By the following year, though, he was in Australia. Begley and Brendan Quigley, another outstanding young Laois player, were scouted by the Brisbane Lions in the AFL and they jumped together.

Within about five months Quigley had returned home; Begley stuck it out. In his second season he was named the Lions’ Rookie of the Year, and even though his third season was ruined by injuries, he expected to be part of the roster for the following season.

“I was kind of told I had another contract coming, but then there was a change of coach. It’s a business and you have to get rid of players to get new ones in. Being de-listed was still a shock. I was really caught off-guard with it.

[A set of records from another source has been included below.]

-- ==== Sys2Proof/Machine/Codec.lean ====
section
/-! DEFINITION. The BlockCodec (42_block_codec.md): the quantizer and the four encodings, the dequantizers and the
reconstruction, the five record kinds, and the commands ENCODE_BLOCK and DECODE_BLOCK. -/

namespace Sys2Proof.Machine

variable {ρ : Type}

/-! ## Encoder -/

/-- `Qz(d, R, Q) = floor(d * Q / R + QBIAS)`, exactly, and 0 when `R = 0` (42_block_codec.md R160). -/
def quantize (d r q : Nat) : Nat := if r = 0 then 0 else (qbiasDen * d * q + qbiasNum * r) / (qbiasDen * r)

/-- The level of a sample against the block's minimum and range (42_block_codec.md R160). -/
def levelOf (mn r q sample : Nat) : Byte := BitVec.ofNat 8 (quantize (sample - mn) r q)

/-- `encSolid` (42_block_codec.md R162). -/
def encSolid (mn : Byte) : List Byte := [0x00, if mn = 0 then 1 else mn]

/-- The 16 samples at the even positions, index `gy*4 + gx` (42_block_codec.md R163). -/
def evenSamples (p : List Byte) : List Nat := (List.range 16).map fun i => sampleAt p (2 * (i % 4)) (2 * (i / 4))

/-- The 64 samples, index `y*8 + x` (42_block_codec.md R164). -/
def allSamples (p : List Byte) : List Nat := (List.range 64).map fun i => sampleAt p (i % 8) (i / 8)

/-- `encHalf2` (42_block_codec.md R163). -/
def encHalf2 (p : List Byte) (mn mx : Byte) : List Byte :=
  ((mn &&& 0xFC) ||| 1) :: (mx - mn) ::
    packLevels 2 ((evenSamples p).map (levelOf mn.toNat (mx.toNat - mn.toNat) 3))

/-- `encFull2` (42_block_codec.md R164). -/
def encFull2 (p : List Byte) (mn mx : Byte) : List Byte :=
  ((mn &&& 0xFC) ||| 2) :: (mx - mn) ::
    packLevels 2 ((allSamples p).map (levelOf mn.toNat (mx.toNat - mn.toNat) 3))

/-- `encFull4` (42_block_codec.md R165). -/
def encFull4 (p : List Byte) (mn mx : Byte) : List Byte :=
  ((mn &&& 0xFC) ||| 3) :: (mx - mn) ::
    packLevels 4 ((allSamples p).map (levelOf mn.toNat (mx.toNat - mn.toNat) 15))

/-- `encodeRecord(p, m, mn, mx)` (42_block_codec.md R166). -/
def encodeRecord (p : List Byte) (m : BlockMode) (mn mx : Byte) : List Byte :=
  match m with
  | .solid => encSolid mn
  | .half2 => encHalf2 p mn mx
  | .full2 => encFull2 p mn mx
  | .full4 => encFull4 p mn mx

/-- One block read, classified, encoded and appended to the stream, for index `n`: the body ENCODE_BLOCK and ENCODE_IMAGE
share (42_block_codec.md R167, 44_container.md R237). The mode is `FMODE`'s when it forces one, else the classifier's (R166). -/
def encodeStep (forced : Option BlockMode) (b : Block) : Eng ρ Unit := do
  let p ← readWindow b
  let c := classifyBlock p
  update (.cls c)
  let record := encodeRecord p (forced.getD c.mode) c.min c.max
  let s ← state
  let ptr := s.regs.streamPtr.toNat
  require (decide (ptr + record.length ≤ s.regs.streamLen.toNat)) .ioFailure .block b.index
  writeBytes (streamAddr s ptr) record
  update (.streamPtr (ptr + record.length))
  update (.blkCount (b.index + 1))

/-- The program of `ENCODE_BLOCK` (42_block_codec.md R167). -/
def encodeBlockProgram (plane : BitVec 2) (fmode : BitVec 3) : Eng ρ Unit := do
  let some p := blockPlane plane | raise .illegalCommand .setup 0
  let some forced := forcedMode fmode | raise .illegalCommand .setup 0
  requireBlock p fun s => [planeRegion s p, streamRegion s]
  let s ← state
  encodeStep forced (singleBlock s p)
  done

/-- `ENCODE_BLOCK` (42_block_codec.md R167). -/
def execEncodeBlock (plane : BitVec 2) (fmode : BitVec 3) (s : State) : Host.Outcome State Fault Refusal :=
  runToEnd (encodeBlockProgram plane fmode) s

/-! ## Decoder functions -/

/-- `floor(level / Q * R)` in a number format: the exact quotient, but one lower under binary64 at the three points
93_implementation_defined.md section 4 lists (42_block_codec.md R168 to R170). -/
def levelSpan (ev : Config.DeqEval) (q level r : Nat) : Nat :=
  if ev = .binary64 ∧ q = 15 ∧ level = 11 ∧ (r = 75 ∨ r = 150 ∨ r = 165) then level * r / q - 1 else level * r / q

/-- `clamp(0, 255, floor(level / Q * R) + base)` (42_block_codec.md R168 to R170). -/
def dequantWith (ev : Config.DeqEval) (q base r : Nat) (level : Byte) : Byte :=
  BitVec.ofNat 8 (min 255 (levelSpan ev q level.toNat r + base))

/-- `vH(l)` (42_block_codec.md R168): an integer quotient in every number format. -/
def dequantHalf2 (base : BitVec 6) (range level : Byte) : Byte := dequantWith deqEval 3 (baseH base) range.toNat level

/-- `vF2(l)` (42_block_codec.md R169). -/
def dequantFull2 (base : BitVec 6) (range level : Byte) : Byte := dequantWith deqEval 3 (baseF2 base) range.toNat level

/-- `vF4(l)` (42_block_codec.md R170). -/
def dequantFull4 (base : BitVec 6) (range level : Byte) : Byte := dequantWith deqEval 15 (baseF4 base) range.toNat level

/-- The grid positions `(j, i)`, row and column, that `Recon` averages at `(x, y)`, in the order it reads them: the neighbour
to the right or below is clamped to the last column or row (42_block_codec.md R171). -/
def reconPositions (gw gh x y : Nat) : List (Nat × Nat) :=
  let i0 := x / 2
  let j0 := y / 2
  let i1 := min (i0 + 1) (gw - 1)
  let j1 := min (j0 + 1) (gh - 1)
  if x % 2 = 0 then
    if y % 2 = 0 then [(j0, i0)] else [(j0, i0), (j1, i0)]
  else
    if y % 2 = 0 then [(j0, i0), (j0, i1)] else [(j0, i0), (j0, i1), (j1, i0), (j1, i1)]

/-- `avg2` and `avg4` (and a single value as it is) under a rounding (42_block_codec.md R171). -/
def averageWith (a : Config.AvgRound) (vs : List Byte) : Byte :=
  let sum := (vs.map BitVec.toNat).sum
  match a with
  | .trunc => BitVec.ofNat 8 (sum / vs.length)
  | .halfUp => BitVec.ofNat 8 ((sum + vs.length / 2) / vs.length)

/-- `avg2` and `avg4` of this hardware (42_block_codec.md R171). -/
def average (vs : List Byte) : Byte := averageWith avgRound vs

/-- `Recon(g, GW, GH, x, y)`, `g j i` being row `j`, column `i` (42_block_codec.md R171). -/
def recon (g : Nat → Nat → Byte) (gw gh x y : Nat) : Byte :=
  average ((reconPositions gw gh x y).map fun ji => g ji.1 ji.2)

/-! ## Record kinds: decode operations on the current block -/

/-- What a record of levels gives at `(x, y)` of its block, for `HALF2` (42_block_codec.md R174). -/
def half2Sample (base : BitVec 6) (range : Byte) (samples : List Byte) (x y : Nat) : Byte :=
  recon (fun gy gx => dequantHalf2 base range ((unpackLevels 2 samples 16).getD (gy * 4 + gx) 0)) 4 4 x y

/-- What a `FULL2` record gives at `(x, y)` (42_block_codec.md R175). -/
def full2Sample (base : BitVec 6) (range : Byte) (samples : List Byte) (x y : Nat) : Byte :=
  dequantFull2 base range ((unpackLevels 2 samples 64).getD (y * 8 + x) 0)

/-- What a `FULL4` record gives at `(x, y)` (42_block_codec.md R176). -/
def full4Sample (base : BitVec 6) (range : Byte) (samples : List Byte) (x y : Nat) : Byte :=
  dequantFull4 base range ((unpackLevels 4 samples 64).getD (y * 8 + x) 0)

/-- A record's samples written to the current block of the engine (42_block_codec.md, part 3). -/
def decodeInto (f : Nat → Nat → Byte) : Eng ρ Unit := do
  let s ← state
  writeWindow s.engine.block f

/-- The program of `SKIP`: no write (42_block_codec.md R172). -/
def skipProgram : Eng ρ Unit := pure ()

/-- The program of `SOLID` (42_block_codec.md R173). -/
def solidProgram (fill : Byte) : Eng ρ Unit := decodeInto fun _ _ => fill

/-- The program of `HALF2` (42_block_codec.md R174). -/
def half2Program (base : BitVec 6) (range : Byte) (samples : List Byte) : Eng ρ Unit :=
  decodeInto (half2Sample base range samples)

/-- The program of `FULL2` (42_block_codec.md R175). -/
def full2Program (base : BitVec 6) (range : Byte) (samples : List Byte) : Eng ρ Unit :=
  decodeInto (full2Sample base range samples)

/-- The program of `FULL4` (42_block_codec.md R176). -/
def full4Program (base : BitVec 6) (range : Byte) (samples : List Byte) : Eng ρ Unit :=
  decodeInto (full4Sample base range samples)

/-- `SKIP`: its `control[7:2]` is not read (42_block_codec.md R172; 30_encoding.md R98). -/
def execSkip (s : State) : Host.Outcome State Fault Refusal := runToEnd skipProgram s

/-- `SOLID`: its `control[7:2]` is not read (42_block_codec.md R173). -/
def execSolid (fill : Byte) (s : State) : Host.Outcome State Fault Refusal := runToEnd (solidProgram fill) s

/-- `HALF2` (42_block_codec.md R174). -/
def execHalf2 (base : BitVec 6) (range : Byte) (samples : List Byte) (s : State) : Host.Outcome State Fault Refusal :=
  runToEnd (half2Program base range samples) s

/-- `FULL2` (42_block_codec.md R175). -/
def execFull2 (base : BitVec 6) (range : Byte) (samples : List Byte) (s : State) : Host.Outcome State Fault Refusal :=
  runToEnd (full2Program base range samples) s

/-- `FULL4` (42_block_codec.md R176). -/
def execFull4 (base : BitVec 6) (range : Byte) (samples : List Byte) (s : State) : Host.Outcome State Fault Refusal :=
  runToEnd (full4Program base range samples) s

/-! ## DECODE_BLOCK -/

/-- `fetchRecord(n)` at stream offset `STREAM_PTR`, for the current block's index: the whole record is checked to be present
before it is decoded (42_block_codec.md R177). The answer is control, range and sample bytes. -/
def fetchRecord : Eng ρ (Byte × Byte × List Byte) := do
  let s ← state
  let off := s.regs.streamPtr.toNat
  let len := s.regs.streamLen.toNat
  let n := s.engine.block.index
  require (decide (off + 2 ≤ len)) .unexpectedEndOfInput .block n
  let c ← memRead (streamAddr s off)
  require (decide (off + recordLength c ≤ len)) .unexpectedEndOfInput .block n
  let r ← memRead (streamAddr s (off + 1))
  let samples ← listN (recordLength c - 2) fun k => memRead (streamAddr s (off + 2 + k))
  pure (c, r, samples)

/-- The program of `DECODE_BLOCK` up to its record (42_block_codec.md R178): the checks, then the engine stands at the
record of the block at `(BLK_X, BLK_Y)`. The record is the next instruction (log 3). -/
def decodeBlockProgram (plane : BitVec 2) : Eng ρ Unit := do
  let some p := blockPlane plane | raise .illegalCommand .setup 0
  requireBlock p fun s => [planeRegion s p, streamRegion s]
  let s ← state
  update (.atRecord (singleBlock s p))

/-- `DECODE_BLOCK` (42_block_codec.md R178). -/
def execDecodeBlock (plane : BitVec 2) (s : State) : Host.Outcome State Fault Refusal := runToEnd (decodeBlockProgram plane) s

end Sys2Proof.Machine
end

“One of the guys from the coaching team sat me down and tried to explain it to me, but it was really just blurry noise. I was more thinking about how I was going to tell my family.

“When it happened first you feel like a failure because you had seen something different in your head. You thought, ‘I’ll be here for eight, 10, however many years’. Then you think, ‘That’s it, it’s done’. I didn’t do well enough. Maybe I wasn’t good enough.”

After he was delisted a couple of other clubs showed interest, and he signed for St Kilda. But they went on a long-winning run that year, and Begley couldn’t break into the team. At the end of that season he was released again and this time he came home.

Parnells in Dublin were looking for a games development officer and Begley accepted the role. Two or three other players from outside Dublin landed in Parnells around the same time, and for a few months they shared a house with Stephen Cluxton. Imagine.

“People are always asking me, ‘What’s Cluxton like?’ He’s one of the most loyal guys you’ll meet. Very humble. I think people think he’s a bit strange, but he just wants to live his life and keep to himself.

“He was the kind of guy as well that football wasn’t the be-all and end-all for him. It wasn’t as if he needed it. He enjoyed it, he wanted to be part of it, but he had other passions outside of it.”

And Begley?

He kept going. Thirteen years after his only appearance in a Leinster final, he won a Division Four League final, the curtain-raiser on a spring Saturday double-header in Croke Park, in front of the caring and the committed.

“It’s funny, but that was one of the best memories I have from my Laois career.”

The last game? A 16-point hiding from Westmeath in the 2021 championship. Maybe it is best not to remember everything.

The club season is in full cry now, but intercounty teams have permission to resume training next month. Not everyone will wait for the gun.

Begley’s document on contact hours is still being discussed in Croke Park and he expects an outcome before intercounty training resumes.

Will everyone listen? That’s not the point. This is a good fight.